*Task objective*:
From the data, return each line holding the word "icInvalidate".

### Dataset records ###

-- ==== Sys2Proof/Machine/StkRegs.lean ====
section
/-! DEFINITION. The stoker's own registers: code segments and the instruction cache (R119 to R121), the context state window
(R135), debug stop and step (R137). -/
namespace Sys2Proof.Machine
open Sys2Proof

/-- STK_STAT.BADW. -/
def stkBadw (k : Nat) (s : State) : State := setRgBit (bStk k) 1 7 true s

/-! ### Code segments and the instruction cache -/

/-- The word address of code byte b (R119), when its segment is mapped. -/
def codeWord (k b : Nat) (s : State) : Option Nat :=
  let n := b / 2 ^ 20 % 16
  let w1 := rg (bStk k) (0x101 + 2 * n) s
  if bit w1 0 then some ((rg (bStk k) (0x100 + 2 * n) s).toNat * 65536 + fld w1 15 10 * 1024 + b % 2 ^ 20 / 2) else none

/-- Why a code word cannot be fetched (R120): its segment is not mapped, or its target holds no code. -/
def codeFault (k b : Nat) (s : State) : Option Nat :=
  match codeWord k b s with
  | none => some 0x08
  | some a => match place (some (fbxOf k)) none a s with
    | .mem _ => none
    | _ => some 0x09

/-- Every line of the cache is invalid (R121). -/
def icInvalidate (k : Nat) (s : State) : State := modStk k (fun x => { x with ic := [] }) s

/-- Key of a line in a way: 64 lines each (R121). -/
def icKey (way b : Nat) : Nat := way * 64 + b / 64 % 64

/-- A valid line that holds code byte b. -/
def icFind (k b : Nat) (s : State) : Option IcLine :=
  ((stk k s).ic.find? fun kv => kv.2.base == b / 64 * 64).map fun kv => kv.2

/-- Read the 32 words of the line of code byte b: none where one cannot be fetched, or has an uncorrectable error. -/
def icRead (k b : Nat) (s : State) : Option (List Word) × State :=
  let base := b / 64 * 64
  match codeWord k base s with
  | none => (none, s)
  | some a =>
    match placeRun (some (fbxOf k)) none a 32 s with
    | none => (none, s)
    | some ks =>
      let r := memReadKeys ks s
      (if r.2.1 then none else some r.1, r.2.2)

/-- Fill the line of code byte b into a way; a line that cannot be fetched stays invalid (R121). -/
def icFill (k b way : Nat) (s : State) : State :=
  let r := icRead k b s
  modStk k (fun x => { x with ic :=
    match r.1 with
    | some ws => mput (icKey way b) { base := b / 64 * 64, words := ws } x.ic
    | none => merase (icKey way b) x.ic }) r.2

/-- A running context needs the line: it holds a byte of the instruction at its PC. -/
def needsLine (k line : Nat) (s : State) : Option Nat :=
  match (stk k s).cur with
  | none => none
  | some c =>
    let x := ctx (16 * k + c) s
    if x.run == .running && x.stall == .none && (x.pc.toNat / 64 * 64 == line || (x.pc.toNat + 13) % 2 ^ 24 / 64 * 64 == line) then
      some (16 * k + c) else none

/-- Contexts of stoker k that stall on the line. -/
def lineWaits (k line : Nat) (s : State) : List Nat :=
  (span (16 * k) 16).filter fun sub => (ctx sub s).stall == .code line

/-- The line is not in the stoker's own firebox: its miss is a long stall (R112). -/
def lineFar (k line : Nat) (s : State) : Bool :=
  match (codeWord k line s).map fun a => place (some (fbxOf k)) none a s with
  | some (.mem m) => !(decide (0x11000000 ≤ m) && decide (m < 0x12000000) && (m - 0x11000000) / 0x40000 == fbxOf k)
  | _ => false

/-- A miss (R112, R121): counted, a parity miss too. The running context that needs the line stalls until a second such
command, the arrival of the line; a line that none needs is filled at once. A locked way is never replaced. -/
def icMiss (k b way : Nat) (par : Bool) (s : State) : State :=
  let line := b / 64 * 64
  let locked := bit (rg (bStk k) 2 s) way
  let fill (t : State) : State := if locked then t else icFill k b way t
  match lineWaits k line s with
  | sub :: rest => forAll (sub :: rest) unstall (fill s)
  | [] =>
    if (icFind k b s).isSome && !par then s
    else
      let s1 := count (bStk k) 0xE (modStk k (fun x => { x with ic := x.ic.filter fun kv => kv.2.base != line }) s)
      match needsLine k line s with
      | some sub => stallRun sub (lineFar k line s) (modCtx sub (fun x => { x with stall := .code line }) s1)
      | none => fill s1

/-- ICACHE_LINE_FILL. -/
def execIcacheLineFill (stk : StokerNo) (addr : BitVec 24) (way : BitVec 2) (par : Bool) (s : State) :
    Host.Outcome State Fault Refusal :=
  act s (icMiss stk.toNat addr.toNat way.toNat par)

/-- A write of IC_INV: 0x0001 invalidates every line; other values are reserved. -/
def icInvWrite (k : Nat) (val : Word) (s : State) : State := if val = 1 then icInvalidate k s else stkBadw k s

/-- IC_INV. -/
def execIcInv (_src : Src) (stk : StokerNo) (val : Word) (s : State) : Host.Outcome State Fault Refusal :=
  act s (icInvWrite stk.toNat val)

/-- A write of a CODEMAP register: it stores, and invalidates every line (R121). -/
def codemapWrite (k ofs : Nat) (val : Word) (s : State) : State :=
  icInvalidate k (setRg (bStk k) (0x100 + ofs) (if ofs % 2 = 0 then val else val &&& 0xFC01) s)

/-- CODEMAP_WRITE. -/
def execCodemapWrite (src : Src) (stk : StokerNo) (ofs : BitVec 5) (val : Word) (s : State) :
    Host.Outcome State Fault Refusal :=
  actWrite src (ra (bStk stk.toNat) (0x100 + ofs.toNat)) val s (codemapWrite stk.toNat ofs.toNat val)

/-- A write of IC_PRELOAD1 fills the line at ADDR into WAY (R121). -/
def icPreload (k : Nat) (val : Word) (s : State) : State :=
  let hi := rg (bStk k) 4 s
  icFill k (fld hi 7 0 * 65536 + (val &&& 0xFFC0).toNat) (fld hi 15 14) s

/-- IC_PRELOAD. -/
def execIcPreload (_src : Src) (stk : StokerNo) (val : Word) (s : State) : Host.Outcome State Fault Refusal :=
  act s (icPreload stk.toNat val)

/-! ### The context state window (R135) -/

/-- The context as it stands at its most recent committed instruction boundary. -/
def ctxCommitted (sub : Nat) (s : State) : Ctx :=
  match specOf sub s with
  | some p => p.ckpt
  | none =>
    match s.loads.find? fun kv => kv.1 == sub with
    | some (_, e) => e.before
    | none => ctx sub s

/-- A word of a loop entry: LC, LS and LE in two words each. -/
def loopWord (l : LoopEnt) (j : Nat) : Word :=
  [l.lc, wd (l.ls.toNat / 65536), wd l.ls.toNat, wd (l.le.toNat / 65536), wd l.le.toNat].getD j 0

/-- A loop entry with one word replaced. -/
def loopPut (l : LoopEnt) (j : Nat) (v : Word) : LoopEnt :=
  let hi (a : BitVec 24) : BitVec 24 := BitVec.ofNat 24 (v.toNat % 256 * 65536 + a.toNat % 65536)
  let lo (a : BitVec 24) : BitVec 24 := BitVec.ofNat 24 (a.toNat / 65536 * 65536 + v.toNat)
  if j = 0 then { l with lc := v }
  else if j = 1 then { l with ls := hi l.ls }
  else if j = 2 then { l with ls := lo l.ls }
  else if j = 3 then { l with le := hi l.le }
  else if j = 4 then { l with le := lo l.le }
  else l

/-- Offset o of the context state window as read. -/
def ctxWinRead (sub o : Nat) (s : State) : Word :=
  let c := ctxCommitted sub s
  if o ≤ 0x1D then mget 0 o c.r
  else if o = 0x1E then wd (c.pc.toNat / 65536)
  else if o = 0x1F then wd c.pc.toNat
  else if o ≤ 0x2F then wordOf 4 (o % 4) (getE ((o - 0x20) / 4) c).toNat
  else if o ≤ 0x37 then mget 0 (o - 0x10) c.r
  else if o ≤ 0x4F then
    (match c.loops[(o - 0x38) / 6]? with | some l => loopWord l ((o - 0x38) % 6) | none => 0)
  else if o = 0x50 then wd (b2n c.rep.isSome * 256 + c.loops.length)
  else if o = 0x51 then wd (c.rep.getD c.repEnd)
  else 0

/-- DEPTH loop entries: more are new ones at the bottom, all 0. -/
def loopsOf (n : Nat) (ls : List LoopEnt) : List LoopEnt := ls.take n ++ List.replicate (n - ls.length) ⟨0, 0, 0⟩

/-- Replace the i-th entry of a list, when there is one. -/
def listPut {α : Type} (i : Nat) (f : α → α) (l : List α) : List α := l.mapIdx fun j x => if j = i then f x else x

/-- A context with offset o of its window replaced; whether the value was reserved. -/
def ctxWinPut (o : Nat) (v : Word) (c : Ctx) : Ctx × Bool :=
  if o = 0x1D then writeF v c
  else if o < 0x1D then ({ c with r := mset 0 o v c.r }, false)
  else if o = 0x1E then ({ c with
    pc := BitVec.ofNat 24 (v.toNat % 256 * 65536 + c.pc.toNat % 65536), waitNext := none, got := [] }, false)
  else if o = 0x1F then ({ c with
    pc := BitVec.ofNat 24 (c.pc.toNat / 65536 * 65536 + v.toNat), waitNext := none, got := [] }, false)
  else if o ≤ 0x2F then
    let k := (o - 0x20) / 4
    let ws := listPut (o % 4) (fun _ => v) (wordsOf 4 (getE k c).toNat)
    (setE k (BitVec.ofNat 64 (valOf ws)) c, false)
  else if o ≤ 0x37 then ({ c with r := mset 0 (o - 0x10) v c.r }, false)
  else if o ≤ 0x4F then ({ c with loops := listPut ((o - 0x38) / 6) (fun l => loopPut l ((o - 0x38) % 6) v) c.loops }, false)
  else if o = 0x50 then
    let d := fld v 2 0
    ({ c with
      loops := if 4 < d then c.loops else loopsOf d c.loops
      rep := if bit v 8 then some (c.rep.getD 0) else none }, decide (4 < d))
  else if o = 0x51 then ({ c with rep := c.rep.map fun _ => v.toNat }, false)
  else (c, false)

/-- A write through the context state window (R135). -/
def ctxWinWrite (sub o : Nat) (v : Word) (s : State) : State :=
  let k := stkOf sub
  let r := (ctx sub s).run
  if r != .inactive && r != .stopped then setRgBit (bStk k) 1 6 true s
  else
    let p := ctxWinPut o v (ctx sub s)
    doIf p.2 (stkBadw k) (modCtx sub (fun _ => p.1) s)

/-- CTX_STATE_WRITE. -/
def execCtxStateWrite (_src : Src) (sub : Sub) (ofs : BitVec 7) (val : Word) (s : State) :
    Host.Outcome State Fault Refusal :=
  act s (ctxWinWrite sub.toNat ofs.toNat val)

/-! ### Debug stop and step (R137) -/

/-- The context has work: a start-pending program, a procedure entry that runs or has yielded, or a channel step (R110). -/
def ctxHasWork (sub : Nat) (s : State) : Bool :=
  (sch sub s).st == .startPending ||
  match (sch sub s).phase with
  | .proc | .yielded | .step _ | .fetch _ => true
  | _ => false

/-- The context stops at its next committed instruction boundary: now, or when the data of its load or the answer from the
flue has come. -/
def dbgStop (sub : Nat) (s : State) : State :=
  let s1 := squash sub s
  let s2 := modCtx sub (fun x => { x with stopped := true, step1 := false }) s1
  if (ctx sub s2).stall == .load || (ctx sub s2).stall == .flue then s2
  else setRun sub .stopped (modCtx sub (fun x => { x with stall := .none }) s2)

/-- A stopped context runs again: READY when it has work. -/
def dbgGo (sub : Nat) (s : State) : State :=
  setRun sub (if ctxHasWork sub s then .ready else .inactive)
    (modCtx sub (fun x => { x with stopped := false, step1 := false }) s)

/-- STEP of a STOPPED context: it runs one instruction when it is next chosen, at once READY when it has work. -/
def dbgStep (sub : Nat) (s : State) : State :=
  let s1 := modCtx sub (fun x => { x with step1 := true }) s
  if ctxHasWork sub s1 then setRun sub .ready s1 else s1

/-- A write of DBG_CTL (R137). STEP is set by every 1 (R16); DESIGN CHOICE (log 100): it acts only when written to a STOPPED
context, and reads 1 until a stepped instruction has completed. -/
def dbgWrite (sub : Nat) (val : Word) (s : State) : State :=
  let k := stkOf sub
  let o := 0x301 + 4 * ctxOf sub
  let old := bit (rg (bStk k) o s) 0
  let s1 := setRgBit (bStk k) o 0 (bit val 0) s
  let s2 := if bit val 0 && !old then dbgStop sub s1 else if !bit val 0 && old then dbgGo sub s1 else s1
  let s3 := doIf (bit val 1) (setRgBit (bStk k) o 1 true) s2
  if bit val 1 && bit val 0 && (ctx sub s3).run == .stopped then dbgStep sub s3 else s3

/-- DEBUG_STOP. -/
def execDebugStop (_src : Src) (sub : Sub) (stop : Bool) (s : State) : Host.Outcome State Fault Refusal :=
  act s (dbgWrite sub.toNat (wd (b2n stop)))
/-- DEBUG_STEP: STEP = 1 is written, with STOP as named. -/
def execDebugStep (_src : Src) (sub : Sub) (stop : Bool) (s : State) : Host.Outcome State Fault Refusal :=
  act s (dbgWrite sub.toNat (wd (2 + b2n stop)))

/-- STK_STAT as read. -/
def stkStat (k : Nat) (s : State) : Word :=
  let c := match (stk k s).cur with | some c => c * 4096 | none => 0x0800
  wd c ||| (rg (bStk k) 1 s &&& 0xE0)

/-- Number of a run state (R110). -/
def runCode : Run → Nat
  | .inactive => 0 | .ready => 1 | .running => 2 | .stalled => 3 | .longstall => 4 | .wait => 5 | .stopped => 6

/-- CTX_STAT of a context as read. -/
def ctxStat (sub : Nat) (s : State) : Word :=
  wd ((ctx sub s).waitc.toNat * 16 + runCode (ctx sub s).run)

end Sys2Proof.Machine
end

###

*Answer box*:
def icInvalidate (k : Nat) (s : State) : State := modStk k (fun x => { x with ic := [] }) s
def icInvWrite (k : Nat) (val : Word) (s : State) : State := if val = 1 then icInvalidate k s else stkBadw k s
  icInvalidate k (setRg (bStk k) (0x100 + ofs) (if ofs % 2 = 0 then val else val &&& 0xFC01) s)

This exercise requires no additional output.